*Problem details*: As soon as the line containing "progress (R83). -/" appears in the material below, start returning lines exactly, and end with the line containing "notices := s.link.notices".

------------------------------------------------------------------------

-- ==== Sys2Proof/Machine/Ops.lean ====
section
/-! DEFINITION. The named operations that several blocks share: the lines, notices and replies of the host link, taking
a command, and the page store's pool, records, allocation test, requests, close, release and discard. -/

namespace Sys2Proof.Machine

/-- The answer of a meaning. -/
abbrev Outcome := Host.Outcome State Fault Refusal

/-! ### Lines -/

def Lines.get (ls : Lines) (l : LineNo) : Line :=
  if l = 0 then ls.lc0 else if l = 1 then ls.lc1 else if l = 2 then ls.lc2 else ls.lc3

def Lines.set (ls : Lines) (l : LineNo) (x : Line) : Lines :=
  if l = 0 then { ls with lc0 := x } else if l = 1 then { ls with lc1 := x }
  else if l = 2 then { ls with lc2 := x } else { ls with lc3 := x }

def allLines : List LineNo := [0, 1, 2, 3]

def State.line (s : State) (l : LineNo) : Line := s.lines.get l

def State.setLine (s : State) (l : LineNo) (x : Line) : State := { s with lines := s.lines.set l x }

def State.modLine (s : State) (l : LineNo) (f : Line → Line) : State := s.setLine l (f (s.line l))

/-- A call in progress: any state from SEIZED to RELEASING, ANSWERING included (R83). -/
def CallState.inProgress : CallState → Bool
  | .seized | .dialling | .alerting | .answering | .negotiating | .training | .sending | .receiving | .postPage
  | .releasing => true
  | .idle | .rest | .outOfService => false

/-- A connected call: the states of the line procedure, from NEGOTIATING to RELEASING (4.5). -/
def CallState.connected : CallState → Bool
  | .negotiating | .training | .sending | .receiving | .postPage | .releasing => true
  | .idle | .seized | .dialling | .alerting | .answering | .rest | .outOfService => false

/-- The count of calls in progress (R83). -/
def State.callsInProgress (s : State) : Nat := (allLines.filter fun l => (s.line l).state.inProgress).length

/-- The filled records plus the calls in progress are below 256 (R54, R58, R89). -/
def State.logHasRoom (s : State) : Bool := decide (s.log.records.length + s.callsInProgress < 256)

/-- The line is in a call or holds an attempt (R80). -/
def Line.inCall (x : Line) : Bool := x.state.inProgress || x.attempt.isSome

/-! ### Notices and replies (R207, R209) -/

/-- The present time (10.1). -/
def State.now (s : State) : DateTime := s.tk.time

/-- A block raises a notice (R209): discarded below the mask level, counted lost when the queue holds 32, appended
otherwise with the time and the time-suspect mark of its raising. -/
def raise (kind : NoticeKind) (fields : List Byte) (s : State) : State :=
  if kind.level < s.link.mask then s
  else if 32 ≤ s.link.notices.length then { s with link := { s.link with lost := satAdd 255 s.link.lost 1 } }
  else
    { s with link := { s.link with
      notices := s.link.notices ++ [{ kind, time := s.now, suspect := s.tk.suspect, fields }] } }

/-- A raise that a reset of scope ENGINE leaves out (R24, R72, R136). -/
def raiseUnless (quiet : Bool) (kind : NoticeKind) (fields : List Byte) (s : State) : State :=
  if quiet then s else raise kind fields s

/-- A reply joins the reply queue: the command's kind with its high bit set, its tag, the status code and the fields
(R207). -/
def reply (kind tag : Byte) (status : Status) (fields : List Byte) (s : State) : State :=
  { s with link := { s.link with
    replies := s.link.replies ++ [{ frame := ⟨kind ||| 0x80, tag, status.code :: fields⟩, newRate := none }] } }

/-- A refused command: its reply carries the status code alone and nothing else happens (R207). -/
def refuse (kind tag : Byte) (status : Status) (s : State) : State := reply kind tag status [] s

/-- Taking a frame's command (R207): the oldest held frame whose command has not been taken, once the previous
command's reply has been formed. Where no such frame is held, the receiver is HUNTING and the buffer has room, the
frame's octets arrive here, all in one (log 1). None where this frame's command cannot be taken now. -/
def Link.take (f : Frame) (k : Link) : Option Link :=
  if k.job.isSome then none
  else match k.held.drop k.taken with
    | g :: _ => if g = f then some { k with taken := k.taken + 1 } else none
    | [] =>
      if k.candidate = [] ∧ k.held.length < 8 ∧ f.body.length ≤ 1040 then
        some { k with held := k.held ++ [f], taken := k.held.length + 1 }
      else none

------------------------------------------------------------------------

*Response area*:
/-- The count of calls in progress (R83). -/
def State.callsInProgress (s : State) : Nat := (allLines.filter fun l => (s.line l).state.inProgress).length

/-- The filled records plus the calls in progress are below 256 (R54, R58, R89). -/
def State.logHasRoom (s : State) : Bool := decide (s.log.records.length + s.callsInProgress < 256)

/-- The line is in a call or holds an attempt (R80). -/
def Line.inCall (x : Line) : Bool := x.state.inProgress || x.attempt.isSome

/-! ### Notices and replies (R207, R209) -/

/-- The present time (10.1). -/
def State.now (s : State) : DateTime := s.tk.time

/-- A block raises a notice (R209): discarded below the mask level, counted lost when the queue holds 32, appended
otherwise with the time and the time-suspect mark of its raising. -/
def raise (kind : NoticeKind) (fields : List Byte) (s : State) : State :=
  if kind.level < s.link.mask then s
  else if 32 ≤ s.link.notices.length then { s with link := { s.link with lost := satAdd 255 s.link.lost 1 } }
  else
    { s with link := { s.link with
      notices := s.link.notices ++ [{ kind, time := s.now, suspect := s.tk.suspect, fields }] } }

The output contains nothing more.